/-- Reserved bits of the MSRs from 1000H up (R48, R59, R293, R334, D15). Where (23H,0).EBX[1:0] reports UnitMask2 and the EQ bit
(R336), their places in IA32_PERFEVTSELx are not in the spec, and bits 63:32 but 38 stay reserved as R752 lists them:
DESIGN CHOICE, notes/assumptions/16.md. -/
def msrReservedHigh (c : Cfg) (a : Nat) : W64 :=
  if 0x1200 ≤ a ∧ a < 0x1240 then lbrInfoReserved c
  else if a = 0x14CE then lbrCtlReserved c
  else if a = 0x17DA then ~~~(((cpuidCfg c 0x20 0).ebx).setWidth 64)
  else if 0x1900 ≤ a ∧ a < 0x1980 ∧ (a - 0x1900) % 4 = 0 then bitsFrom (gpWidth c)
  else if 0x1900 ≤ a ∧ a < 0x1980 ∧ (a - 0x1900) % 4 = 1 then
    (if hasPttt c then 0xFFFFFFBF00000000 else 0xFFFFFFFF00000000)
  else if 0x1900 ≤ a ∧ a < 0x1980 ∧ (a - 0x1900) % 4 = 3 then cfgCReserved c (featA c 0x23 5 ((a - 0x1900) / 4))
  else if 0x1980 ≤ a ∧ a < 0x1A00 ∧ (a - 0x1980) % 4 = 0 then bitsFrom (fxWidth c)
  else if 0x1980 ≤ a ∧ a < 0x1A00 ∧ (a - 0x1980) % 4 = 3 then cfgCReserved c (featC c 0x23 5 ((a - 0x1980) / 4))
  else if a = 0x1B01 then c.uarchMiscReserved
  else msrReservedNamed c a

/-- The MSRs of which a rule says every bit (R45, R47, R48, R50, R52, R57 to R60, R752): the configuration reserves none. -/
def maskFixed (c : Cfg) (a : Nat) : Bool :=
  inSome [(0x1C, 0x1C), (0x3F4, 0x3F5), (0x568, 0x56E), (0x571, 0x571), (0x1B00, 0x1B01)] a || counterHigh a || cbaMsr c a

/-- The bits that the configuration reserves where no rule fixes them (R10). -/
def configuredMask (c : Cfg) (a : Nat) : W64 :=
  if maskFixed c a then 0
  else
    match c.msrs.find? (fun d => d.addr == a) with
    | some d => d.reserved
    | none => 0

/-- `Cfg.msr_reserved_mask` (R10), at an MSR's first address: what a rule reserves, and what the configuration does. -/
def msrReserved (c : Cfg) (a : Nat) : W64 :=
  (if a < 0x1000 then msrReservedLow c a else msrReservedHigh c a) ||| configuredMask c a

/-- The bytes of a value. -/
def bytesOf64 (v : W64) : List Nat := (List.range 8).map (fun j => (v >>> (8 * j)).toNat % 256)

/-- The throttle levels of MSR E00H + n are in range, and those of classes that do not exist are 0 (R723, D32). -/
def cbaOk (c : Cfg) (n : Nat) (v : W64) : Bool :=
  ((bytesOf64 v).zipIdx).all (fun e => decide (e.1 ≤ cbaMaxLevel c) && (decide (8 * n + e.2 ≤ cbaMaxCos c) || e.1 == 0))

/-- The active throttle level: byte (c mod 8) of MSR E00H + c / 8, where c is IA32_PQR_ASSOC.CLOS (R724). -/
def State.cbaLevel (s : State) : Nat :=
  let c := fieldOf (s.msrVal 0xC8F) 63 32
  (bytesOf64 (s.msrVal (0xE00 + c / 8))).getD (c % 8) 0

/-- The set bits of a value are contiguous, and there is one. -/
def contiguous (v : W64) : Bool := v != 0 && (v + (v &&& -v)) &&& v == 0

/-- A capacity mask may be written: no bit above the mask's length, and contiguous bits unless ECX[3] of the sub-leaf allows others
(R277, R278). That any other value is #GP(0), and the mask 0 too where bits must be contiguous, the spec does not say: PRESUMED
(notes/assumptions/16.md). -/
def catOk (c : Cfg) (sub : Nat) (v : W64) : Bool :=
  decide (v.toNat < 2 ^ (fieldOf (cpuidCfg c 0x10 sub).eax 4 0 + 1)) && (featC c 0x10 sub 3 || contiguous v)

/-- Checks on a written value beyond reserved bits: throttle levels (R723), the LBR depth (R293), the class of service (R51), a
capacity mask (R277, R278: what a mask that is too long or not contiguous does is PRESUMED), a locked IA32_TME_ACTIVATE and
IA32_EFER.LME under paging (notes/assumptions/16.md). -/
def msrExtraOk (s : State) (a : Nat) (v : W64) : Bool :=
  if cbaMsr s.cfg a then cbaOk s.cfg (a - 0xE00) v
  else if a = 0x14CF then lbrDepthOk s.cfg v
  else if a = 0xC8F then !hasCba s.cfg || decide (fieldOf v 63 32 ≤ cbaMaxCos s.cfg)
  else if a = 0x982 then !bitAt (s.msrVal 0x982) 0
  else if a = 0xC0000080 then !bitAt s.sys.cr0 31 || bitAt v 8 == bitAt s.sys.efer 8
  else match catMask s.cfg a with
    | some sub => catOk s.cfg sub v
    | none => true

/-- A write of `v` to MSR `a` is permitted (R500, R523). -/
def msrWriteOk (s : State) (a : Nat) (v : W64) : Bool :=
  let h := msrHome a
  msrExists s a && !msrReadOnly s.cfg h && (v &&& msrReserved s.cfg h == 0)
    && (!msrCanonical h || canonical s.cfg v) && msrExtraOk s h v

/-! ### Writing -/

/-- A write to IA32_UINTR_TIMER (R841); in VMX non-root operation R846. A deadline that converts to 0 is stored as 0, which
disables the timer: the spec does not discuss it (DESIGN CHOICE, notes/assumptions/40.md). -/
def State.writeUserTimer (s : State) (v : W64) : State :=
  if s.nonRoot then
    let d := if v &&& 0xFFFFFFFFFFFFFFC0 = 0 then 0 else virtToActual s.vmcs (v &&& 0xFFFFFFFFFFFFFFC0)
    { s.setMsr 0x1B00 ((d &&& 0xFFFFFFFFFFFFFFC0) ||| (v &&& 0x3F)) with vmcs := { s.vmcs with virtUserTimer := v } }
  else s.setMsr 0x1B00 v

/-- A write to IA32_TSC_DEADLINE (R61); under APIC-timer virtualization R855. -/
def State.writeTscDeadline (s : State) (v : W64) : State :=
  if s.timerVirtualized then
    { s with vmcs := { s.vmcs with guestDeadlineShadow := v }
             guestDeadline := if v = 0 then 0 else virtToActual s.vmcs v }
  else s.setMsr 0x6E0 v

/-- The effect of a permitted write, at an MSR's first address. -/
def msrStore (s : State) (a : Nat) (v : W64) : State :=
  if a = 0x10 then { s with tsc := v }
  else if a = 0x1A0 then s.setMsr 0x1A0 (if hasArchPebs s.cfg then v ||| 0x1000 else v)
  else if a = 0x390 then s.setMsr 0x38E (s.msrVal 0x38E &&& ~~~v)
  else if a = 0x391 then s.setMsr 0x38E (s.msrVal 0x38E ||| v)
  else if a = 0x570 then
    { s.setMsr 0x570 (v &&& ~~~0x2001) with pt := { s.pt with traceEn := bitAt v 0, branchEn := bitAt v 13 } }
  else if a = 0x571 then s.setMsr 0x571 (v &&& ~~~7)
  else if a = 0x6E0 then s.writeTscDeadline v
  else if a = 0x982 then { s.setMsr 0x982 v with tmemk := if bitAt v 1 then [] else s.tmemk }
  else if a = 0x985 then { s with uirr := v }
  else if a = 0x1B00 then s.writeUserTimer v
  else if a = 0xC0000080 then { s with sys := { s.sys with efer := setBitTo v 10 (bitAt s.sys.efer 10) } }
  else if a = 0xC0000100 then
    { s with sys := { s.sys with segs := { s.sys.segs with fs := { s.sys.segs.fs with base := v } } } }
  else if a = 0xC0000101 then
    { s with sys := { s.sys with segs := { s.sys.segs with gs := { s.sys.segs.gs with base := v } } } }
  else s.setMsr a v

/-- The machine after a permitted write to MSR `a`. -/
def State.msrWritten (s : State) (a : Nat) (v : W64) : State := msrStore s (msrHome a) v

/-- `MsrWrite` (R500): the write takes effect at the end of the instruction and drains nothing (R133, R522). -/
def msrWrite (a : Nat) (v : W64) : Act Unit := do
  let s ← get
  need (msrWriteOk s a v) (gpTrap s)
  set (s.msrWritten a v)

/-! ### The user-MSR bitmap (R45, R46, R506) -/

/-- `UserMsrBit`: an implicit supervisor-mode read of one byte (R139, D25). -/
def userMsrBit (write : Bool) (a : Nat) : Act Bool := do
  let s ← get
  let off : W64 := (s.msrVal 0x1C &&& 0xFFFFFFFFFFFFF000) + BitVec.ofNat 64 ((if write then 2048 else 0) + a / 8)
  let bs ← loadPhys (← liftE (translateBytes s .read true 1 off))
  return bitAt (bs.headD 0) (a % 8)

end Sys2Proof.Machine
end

————————

What to do: For every line above that holds the word "msrWritten", report the whole line.

Answer space:
def State.msrWritten (s : State) (a : Nat) (v : W64) : State := msrStore s (msrHome a) v
  set (s.msrWritten a v)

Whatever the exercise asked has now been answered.